The Arizona Supreme Court slapped down a dumb law that criminalized driving while sober in the medical marijuana state.
Arizona state law had held that anyone who tested positive for trace marijuana metabolites — which can stay in one’s system for up to six weeks after last use — was automatically guilty of Driving Under the Influence. The problem is: pot’s effects wear off in 60 to 180 minutes. Arizona, as a result, was imprisoning sober drivers. The state’s Supreme Court said that’s “absurd.”
In 2010, Maricopa County Attorney Bill Montgomery tried to lock up sober driver Hrach Shilgevorkyan after he was pulled over by police for speeding and making an unsafe lane change and a blood test showed marijuana’s inactive metabolite in his system.
Shilgevorkyan was charged with DUI and convicted; he then appealed the verdict. Arizona’s state Court of Appeals upheld the conviction saying the law “must be interpreted broadly.” But the Supreme Court found Tuesday that the lower court’s interpretation “leads to absurd results.”

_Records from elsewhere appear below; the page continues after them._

/-- A berth reset (R59, R93): everything staged goes, the locks are IDLE, and the shot in flight ends with the last tick released. -/
def State.berthReset (s : State) (b : Nat) : State :=
  let s := s.modPilot b (fun p => { p.ended with latch := none, lastCtx := none, start := none })
  let s := ((s.cutBerth b s.tick).freeCtx b 0).freeCtx b 1
  let s := s.each [laneDrive b, laneFlux b, laneProbe b] (fun s l =>
    s.when ((s.lockLane l).st != .off) (·.setLockSt l .idle))
  let s := s.modLedger b (fun g => { g with stopAt := some (s.tick, cause.berthReset) })
  let s := (s.setBit (PLT_CTRL.STOP b) false).setBit (PLT_CTRL.STOP_BND b) false
  ((s.set (PLT_STAT.STATE b) plt.stopped).showPound b).stopDue b

/-- A batch of berth `b` that a reaction ends completes with FAULT_CUT (R284). -/
def State.cutBatch (s : State) (b : Nat) : State := (s.modLedger b (fun g => { g with cutBy := true })).cutBerthCommands b

/-- TRAP. -/
def State.applyTrap (s : State) : Target → State
  | .berth b => s.when (s.pilotActive b) (fun s => (s.cutBatch b).modPilot b (fun p => { p with trap := some cause.pilotFault }))
  | .kernel n => (s.cutKernelCommands n).kernStop n 0
  | .unit n => s.acqStop n
  | .lanes _ => s

/-- BLOCK_RESET. -/
def State.applyBlock (s : State) : Target → State
  | .berth b => ((s.batchStart b).cutBatch b).berthReset b
  | .kernel n => (s.cutKernelCommands n).kernReset n
  | .unit n => s.acqReset n
  | .lanes ls => s.each ls (fun s l => s.when (s.laneSt l != ln.off && !s.laneLoops l) (·.laneBegin l))

/-- The reactions of one log entry act. -/
def State.react (s : State) (e : LogEntry) : State :=
  let s := s.when (e.react.getLsbD 4) (·.errAssert)
  let s := s.when (e.react.getLsbD 0) (fun s =>
    { s with mcoreIrq := s.mcoreIrq ++ (if s.mcoreIrq.contains 0 then [] else [0]) }.notify 1 e.src e.words)
  let s := s.when (e.react.getLsbD 3 && e.src == Src.PLL_UNLOCK) (fun s => { s with sys := { s.sys with relock := true } })
  let s := s.when (e.react.getLsbD 3 && s.sys.resetting.isNone) (·.resetBegin 2)
  match targetOf e.src e.slots with
  | none => s
  | some t =>
    let s := s.when (e.react.getLsbD 2) (·.applyBlock t)
    s.when (e.react.getLsbD 1) (·.applyTrap t)

/-- FAULT_REACTION: two ticks after a fault its reactions act. -/
def execFaultReaction (s : State) : Host.Outcome State Fault Refusal :=
  let due := s.reacts.filter (fun (e : LogEntry) => Tick.le (e.tick + 2) s.tick)
  let s := { s with reacts := s.reacts.filter (fun (e : LogEntry) => !Tick.le (e.tick + 2) s.tick) }
  .next (s.each due (fun s e => s.react e))

/-- ERR_N_RELEASE. -/
def execErrNRelease (s : State) : Host.Outcome State Fault Refusal := .next s.errRelease

/-- ERR_HOLD_WRITE: 1 holds ERR_N low. -/
def execErrHoldWrite (v : Bool) (s : State) : Host.Outcome State Fault Refusal :=
  let s := s.setBit FLT_CTRL.ERR_HOLD v
  .next (if v then { s with errPin := true }.setBit FLT_CTRL.ERR_LIVE true else s.errRelease)

/-- FAULT_INJECT: in factory test mode the fault is raised in the next tick; elsewhere the write is ignored. A reserved source is
never raised. -/
def execFaultInject (source : BitVec 8) (s : State) : Host.Outcome State Fault Refusal :=
  let s := s.set FLT_INJ.SOURCE source.toNat
  if !s.bit SEC_STAT.FACTORY then .next (s.setBit FLT_CTRL.INJ_REJ true)
  else if !faultAssigned source.toNat then .next s
  else
    let slots := (List.range 8).map (fun i => fieldOf (s.rd (R.FLT_INJ_PAY (i / 2))) (16 * (i % 2)) 16)
    .next { s with raised := s.raised ++ [{ src := source.toNat, tick := s.tick + 1, slots := slots, injected := true }] }

/-- FLT_LOG_SEL_WRITE: entry 0 is the newest. -/
def execFltLogSelWrite (idx : BitVec 6) (s : State) : Host.Outcome State Fault Refusal :=
  let s := s.set FLT_LOG_SEL.IDX idx.toNat
  match s.faultLog.reverse[idx.toNat]? with
  | none => .next (s.setBit FLT_LOG_SEL.VALID false)
  | some e =>
    let ws := e.words
    .next ((s.each (List.range 10) (fun s i => s.wr (R.FLT_LOG_DATA i) ((ws.getD (i / 2) 0).extractLsb' (32 * (i % 2)) 32))).setBit
      FLT_LOG_SEL.VALID true)

/-- FLT_FIRST_READ. The pair shows the captured tick. -/
def execFltFirstRead (s : State) : Host.Outcome State Fault Refusal :=
  let t := s.wideVal R.FLT_FIRST_TICK_LO
  .next ((s.setPair R.FLT_FIRST_TICK_LO t).answer (s.rd R.FLT_FIRST))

“Most notably, this interpretation would create criminal liability regardless of how long the metabolite remains in the driver’s system or whether it has any impairing effect,” the Supreme Court’s ruling said. “For example, at oral argument the State acknowledged that, under its reading of the statute, if a metabolite could be detected five years after ingesting a proscribed drug, a driver who tested positive for trace elements of a non-impairing substance could be prosecuted.”

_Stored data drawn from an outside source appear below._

-- ==== Sys2Proof/Machine/Reset.lean ====
section
/-! DEFINITION. What resets and DEEP_SLEEP clear, and what they keep (R376, R381, R383, R416 to R419, R446, R447). -/

namespace Sys2Proof.Machine

/-- Keeps the registers that a test on their address selects; the others return to their reset values. -/
def State.keepRegs (s : State) (keep : Nat → Bool) : State :=
  { s with
    regs := s.regs.filter (fun (p : Nat × Word) => keep p.1),
    wide := s.wide.filter (fun (p : Nat × BitVec 48) => keep p.1) }

/-- The role after a reset: SOLO, or OUT on a twinned device, which TWIN_CFG.PRIMARY makes ACTIVE only after RESET_N (R337). -/
def State.twinReset (s : State) (claim : Bool) : State :=
  let s := (s.set TWIN_STAT.ROLE (if s.bit TWIN_CFG.EN then role.out else role.solo)).set TWIN_STAT.PHASE 0
  let s := ((s.setBit TWIN_CTRL.RESYNC false).wr R.TWIN_LOCKSTEP_LO 0).wr R.TWIN_LOCKSTEP_HI 0
  { s with twin := { TwinSt.init with claimed := !claim }, twWait := 0, logs := [], logWait := [], twinBias := [], mirrored := [] }

/-- The timing plane, synthesis, read-out and calibration state that no reset domain keeps. -/
def State.planeReset (s : State) : State :=
  let s := s.fuseAbort
  { s with
    holdOn := false, ucScrub := [], govMon := [], pilots := [], pounds := [], locks := [], ctxs := [], outs := [], xbarWait := [],
    xbarQueue := [], xbarServed := [], owed := [], lastEntry := [], paths := [], muteds := [], fetches := [], synOrigin := 0, mrkLines := [],
    fluxes := [], demods := [], inputs := [], decMade := [], winResults := [], jobsDue := [], partials := [], acqs := [],
    admQueue := [], flitsOut := [], localFires := [], armHeld := [], kerns := [], convs := [], selfCal := none, groupSeen := [],
    mcoreIrq := [] }

/-- A chip reset by fault: the CHIP domain; memories, ledgers, logs, rings, mailboxes' control and time are kept, the lanes restart,
the hold of a THROTTLE still in force stands. -/
def State.chipScope (s : State) : State :=
  let hold := s.holdOn
  let s := (s.mbxDomainLost .core).mbxDomainLost .mgmt
  let s := s.keepRegs (fun a => regDom a == .sys)
  let s := { s.planeReset.twinReset false with holdOn := hold }
  s.each (List.range 32) (fun s l => s.when (s.laneSt l != ln.off && !s.laneLoops l) (·.laneBegin l))

/-- RESET_N and power-on: everything but what stands outside the device's reset: the waiting commands, the free value counter, flash
and fuses, external SDRAM, the test port; RESET_N also keeps SHUT_FLAG, KEY_VOID, the key and token state and FACTORY. A write or
erase of flash in progress is cut. -/
def State.fullScope (s : State) (power : Bool) : State :=
  let s := s.fuseAbort
  -- a record being written fails its check and its slot is spent; a lifetime sector being written holds no copy
  let s := match s.recorder.queue, s.recorder.erasing with
    | r :: _, none =>
      let k := s.recPlace r
      (s.setRecSlot k (some { r with good := false })).modRecorder (fun q =>
        if k < permSlots then q
        else
          let pos := (q.pos + 1) % circleSlots
          { q with pos := pos, erasing := if pos % 64 = 0 then some (pos / 64) else none })
    | _, _ => s
  let s := match s.lifeSave with
    | some (sec, _, _) => { s.setLifeCopy sec none with lifeNext := (sec + 1) % 16 }
    | none => s
  let next := match s.recorder.queue with | r :: _ => r.seq + 1 | [] => s.recorder.next
  let kept : List Nat := [R.REC_HEAD, R.REC_TAIL, R.REC_HOURS, R.REC_SECS, R.REC_PCYC, R.LIF_GEN] ++
    (if power then [] else [R.TH_STAT, R.SEC_STAT])
  let r : State := { State.reset with
    pending := s.pending, freeCtr := s.freeCtr, sdram := s.sdram, fuses := s.fuses, recSlots := s.recSlots,
    lifeCopies := s.lifeCopies, lifeNext := s.lifeNext, flash := s.flash, tap := s.tap,
    regs := s.regs.filter (fun (p : Nat × Word) => kept.contains p.1),
    recorder := { RecSt.init with next := next, pos := s.recorder.pos, erasing := s.recorder.erasing },
    sys := { SysSt.init with
      pinLow := s.sys.pinLow,
      challenge := if power then 0 else s.sys.challenge, badTokens := if power then 0 else s.sys.badTokens } }
  if power then r else (((r.setBit TH_STAT.WARN false).setBit TH_STAT.THROTTLE false).setBit SEC_STAT.DBG_OPEN false)

/-- DEEP_SLEEP: all but the always-on domain loses its state (R381, R383). TICK, the event fabric, mailbox control and the lanes'
electrical idle are held; SDRAM stays in self-refresh; TIME counts on in free-run mode. -/
def State.sleepScope (s : State) : State :=
  let s := (s.mbxDomainLost .core).mbxDomainLost .mgmt
  let rec_ : List Nat := [R.REC_HEAD, R.REC_TAIL, R.REC_STAT, R.REC_CTRL, R.REC_HOURS, R.REC_SECS, R.REC_PCYC, R.REC_CFG, R.LIF_GEN]
  let s := s.keepRegs (fun a => regPow a == .aon || (decide (0xA00000 ≤ a) && decide (a < 0xB00000)) || rec_.contains a)
  let s := s.planeReset.twinReset false
  let s := { s with
    pm := [], segs := [], ledgers := [], maxPlays := 0, basinNext := 0, sbufs := [], mrkPins := [], rings := [], noticesLost := 0,
    meshPorts := [], faultLog := [], reacts := [], logSeq := 0, mon := State.reset.mon, time := { TimeSt.init with c := s.time.c, c0 := s.time.c } }
  (s.setBit HIF_STAT.LINK_UP (s.bit (PORT_STAT.UP 6))).showTime

end Sys2Proof.Machine
end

Additionally, the court wrote, “this interpretation would criminalize otherwise legal conduct.”
“It’s a victory for common sense,” wrote one Arizona columnist.
But these types of sober DUI bills are all the rage in law enforcement circles these past few years.
This year in California, Assemblymember Jim Frazier (with the help of state Senator Lou Correa) introduced a bill to criminalize sober driving, AB 2500.
AB 2500 has since been amended from zero tolerance of “marijuana” to two nanograms of active delta-9-tetrahydrocannabinol per milliliter of whole blood.
The only problem is: active THC blood levels do not correlate to impairment. “It is difficult to establish a relationship between a person’s THC blood or plasma concentration and performance impairing effects,” the National Highway Traffic Safety Administration writes. That’s why the FDA will give you pure THC in pill form and let you drive on it when you “are able to tolerate the drug and to perform such tasks safely”.
That’s why these Washingtonians passed a driving test while testing at 16 ng/ml, three times Washington’s auto-DUI limit of 5 ng/ml. (Colorado has no “per se” limit, rather a presumed inference of highness at 5 ng/ml.)
It’s this unscientific nonsense that fuels contempt for law enforcement and legislators and the otherwise vital work that they do. Cannabis legalization offers a blank slate to get laws right. Let’s start with a law that makes it a crime to criminalize innocent people.